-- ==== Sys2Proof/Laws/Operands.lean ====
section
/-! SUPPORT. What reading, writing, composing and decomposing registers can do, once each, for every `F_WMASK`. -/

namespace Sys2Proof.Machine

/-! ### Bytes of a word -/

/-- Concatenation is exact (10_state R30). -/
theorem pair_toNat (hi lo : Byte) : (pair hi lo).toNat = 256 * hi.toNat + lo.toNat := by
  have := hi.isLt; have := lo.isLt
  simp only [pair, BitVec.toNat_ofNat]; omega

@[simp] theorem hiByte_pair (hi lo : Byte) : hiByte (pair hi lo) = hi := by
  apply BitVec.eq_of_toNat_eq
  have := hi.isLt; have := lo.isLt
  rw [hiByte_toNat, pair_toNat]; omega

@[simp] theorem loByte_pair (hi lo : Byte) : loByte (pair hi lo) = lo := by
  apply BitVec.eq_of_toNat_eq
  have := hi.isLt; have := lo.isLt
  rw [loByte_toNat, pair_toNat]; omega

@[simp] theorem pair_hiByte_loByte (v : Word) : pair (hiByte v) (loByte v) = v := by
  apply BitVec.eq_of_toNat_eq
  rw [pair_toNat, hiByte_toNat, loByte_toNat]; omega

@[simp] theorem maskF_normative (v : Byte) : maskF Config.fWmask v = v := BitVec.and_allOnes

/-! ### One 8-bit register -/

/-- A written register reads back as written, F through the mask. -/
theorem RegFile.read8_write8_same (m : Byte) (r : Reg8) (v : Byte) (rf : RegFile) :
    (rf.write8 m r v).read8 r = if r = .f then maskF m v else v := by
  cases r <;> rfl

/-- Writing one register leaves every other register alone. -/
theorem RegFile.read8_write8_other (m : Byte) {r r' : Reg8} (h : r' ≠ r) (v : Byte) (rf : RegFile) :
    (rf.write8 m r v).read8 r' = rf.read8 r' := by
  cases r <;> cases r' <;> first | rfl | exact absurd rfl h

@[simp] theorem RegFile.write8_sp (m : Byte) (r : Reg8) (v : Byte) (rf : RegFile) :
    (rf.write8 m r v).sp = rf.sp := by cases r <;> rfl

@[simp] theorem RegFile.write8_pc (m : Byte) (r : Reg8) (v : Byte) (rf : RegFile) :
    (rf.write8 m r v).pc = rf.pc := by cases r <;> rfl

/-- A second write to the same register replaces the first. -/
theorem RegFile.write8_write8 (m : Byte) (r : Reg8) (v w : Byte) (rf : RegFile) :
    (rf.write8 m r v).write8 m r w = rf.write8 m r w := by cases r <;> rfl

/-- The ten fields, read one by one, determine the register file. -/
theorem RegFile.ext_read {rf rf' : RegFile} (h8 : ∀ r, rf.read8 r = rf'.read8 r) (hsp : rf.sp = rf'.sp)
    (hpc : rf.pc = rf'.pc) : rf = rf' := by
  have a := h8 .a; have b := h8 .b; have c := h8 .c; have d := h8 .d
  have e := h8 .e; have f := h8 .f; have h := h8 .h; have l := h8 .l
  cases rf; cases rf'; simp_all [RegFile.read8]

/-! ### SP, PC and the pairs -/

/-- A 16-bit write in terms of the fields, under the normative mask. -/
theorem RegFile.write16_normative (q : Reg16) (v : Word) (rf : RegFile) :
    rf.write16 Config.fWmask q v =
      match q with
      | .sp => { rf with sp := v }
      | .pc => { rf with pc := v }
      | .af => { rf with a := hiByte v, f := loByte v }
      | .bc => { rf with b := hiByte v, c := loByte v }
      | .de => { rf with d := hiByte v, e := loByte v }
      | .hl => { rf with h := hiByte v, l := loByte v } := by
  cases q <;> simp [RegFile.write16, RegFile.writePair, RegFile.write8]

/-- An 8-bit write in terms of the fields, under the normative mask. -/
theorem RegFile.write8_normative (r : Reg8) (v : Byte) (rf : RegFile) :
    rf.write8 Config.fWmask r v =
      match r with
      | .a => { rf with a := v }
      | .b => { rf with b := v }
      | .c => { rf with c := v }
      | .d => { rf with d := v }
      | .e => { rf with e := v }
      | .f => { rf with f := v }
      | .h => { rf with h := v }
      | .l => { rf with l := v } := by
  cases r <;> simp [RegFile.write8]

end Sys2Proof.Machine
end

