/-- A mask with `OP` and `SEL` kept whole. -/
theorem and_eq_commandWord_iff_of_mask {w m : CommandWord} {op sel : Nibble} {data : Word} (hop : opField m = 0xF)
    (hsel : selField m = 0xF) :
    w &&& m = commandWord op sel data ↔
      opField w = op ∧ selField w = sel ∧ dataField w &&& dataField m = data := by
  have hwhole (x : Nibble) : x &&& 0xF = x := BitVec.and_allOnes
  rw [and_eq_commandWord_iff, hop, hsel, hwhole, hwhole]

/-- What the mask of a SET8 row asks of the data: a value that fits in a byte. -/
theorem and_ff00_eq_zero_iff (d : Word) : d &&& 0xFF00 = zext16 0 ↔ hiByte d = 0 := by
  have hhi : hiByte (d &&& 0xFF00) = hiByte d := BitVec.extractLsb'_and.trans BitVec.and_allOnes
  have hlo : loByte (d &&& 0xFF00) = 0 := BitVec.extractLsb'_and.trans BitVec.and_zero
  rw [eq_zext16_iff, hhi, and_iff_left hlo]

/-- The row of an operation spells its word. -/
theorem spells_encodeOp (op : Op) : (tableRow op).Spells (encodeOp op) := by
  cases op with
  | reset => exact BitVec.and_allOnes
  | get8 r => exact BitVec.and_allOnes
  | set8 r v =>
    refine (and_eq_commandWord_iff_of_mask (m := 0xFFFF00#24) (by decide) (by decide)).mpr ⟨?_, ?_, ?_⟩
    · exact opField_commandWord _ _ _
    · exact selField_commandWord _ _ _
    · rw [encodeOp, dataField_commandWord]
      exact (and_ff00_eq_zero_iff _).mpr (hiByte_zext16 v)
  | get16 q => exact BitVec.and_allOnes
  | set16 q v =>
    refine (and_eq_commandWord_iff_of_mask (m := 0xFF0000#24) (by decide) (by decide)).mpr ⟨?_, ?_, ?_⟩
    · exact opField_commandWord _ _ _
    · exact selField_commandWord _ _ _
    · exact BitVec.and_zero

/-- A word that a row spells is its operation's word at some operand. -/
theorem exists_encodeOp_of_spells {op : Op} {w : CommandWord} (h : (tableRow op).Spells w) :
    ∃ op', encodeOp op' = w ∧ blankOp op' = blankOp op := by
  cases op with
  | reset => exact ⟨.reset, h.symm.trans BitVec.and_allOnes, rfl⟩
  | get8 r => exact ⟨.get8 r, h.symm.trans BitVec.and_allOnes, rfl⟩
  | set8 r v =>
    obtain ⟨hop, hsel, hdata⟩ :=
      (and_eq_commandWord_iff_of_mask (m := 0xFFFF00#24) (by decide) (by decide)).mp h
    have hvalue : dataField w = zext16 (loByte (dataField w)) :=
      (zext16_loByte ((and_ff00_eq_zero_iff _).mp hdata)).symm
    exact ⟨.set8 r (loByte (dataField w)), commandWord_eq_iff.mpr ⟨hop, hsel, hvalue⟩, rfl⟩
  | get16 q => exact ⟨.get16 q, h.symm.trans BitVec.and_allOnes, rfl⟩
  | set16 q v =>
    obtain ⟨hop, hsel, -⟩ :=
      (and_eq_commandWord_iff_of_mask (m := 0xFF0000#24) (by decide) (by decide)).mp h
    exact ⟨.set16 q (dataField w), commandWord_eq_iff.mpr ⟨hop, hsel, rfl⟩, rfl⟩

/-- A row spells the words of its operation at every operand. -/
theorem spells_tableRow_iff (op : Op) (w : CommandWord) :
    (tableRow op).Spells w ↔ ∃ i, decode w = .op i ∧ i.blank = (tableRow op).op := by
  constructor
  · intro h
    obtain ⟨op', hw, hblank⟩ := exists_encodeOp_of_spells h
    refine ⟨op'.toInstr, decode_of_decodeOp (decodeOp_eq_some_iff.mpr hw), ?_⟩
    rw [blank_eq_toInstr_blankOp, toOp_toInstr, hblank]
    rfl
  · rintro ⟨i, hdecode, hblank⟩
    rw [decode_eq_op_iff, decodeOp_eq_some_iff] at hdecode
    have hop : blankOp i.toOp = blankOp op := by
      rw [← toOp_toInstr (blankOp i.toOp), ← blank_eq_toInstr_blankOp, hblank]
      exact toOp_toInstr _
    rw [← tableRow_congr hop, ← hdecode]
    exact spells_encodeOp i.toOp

* YOUR ASSIGNMENT
Repeat exactly the lines of the listing from its first line through the line that holds "rw [hiByte_toNat, pair_toNat]; omega". Nothing else should appear.

* EXERCISE RESPONSE
-- ==== Sys2Proof/Laws/Operands.lean ====
section
/-! SUPPORT. What reading, writing, composing and decomposing registers can do, once each, for every `F_WMASK`. -/

namespace Sys2Proof.Machine

/-! ### Bytes of a word -/

/-- Concatenation is exact (10_state R30). -/
theorem pair_toNat (hi lo : Byte) : (pair hi lo).toNat = 256 * hi.toNat + lo.toNat := by
  have := hi.isLt; have := lo.isLt
  simp only [pair, BitVec.toNat_ofNat]; omega

@[simp] theorem hiByte_pair (hi lo : Byte) : hiByte (pair hi lo) = hi := by
  apply BitVec.eq_of_toNat_eq
  have := hi.isLt; have := lo.isLt
  rw [hiByte_toNat, pair_toNat]; omega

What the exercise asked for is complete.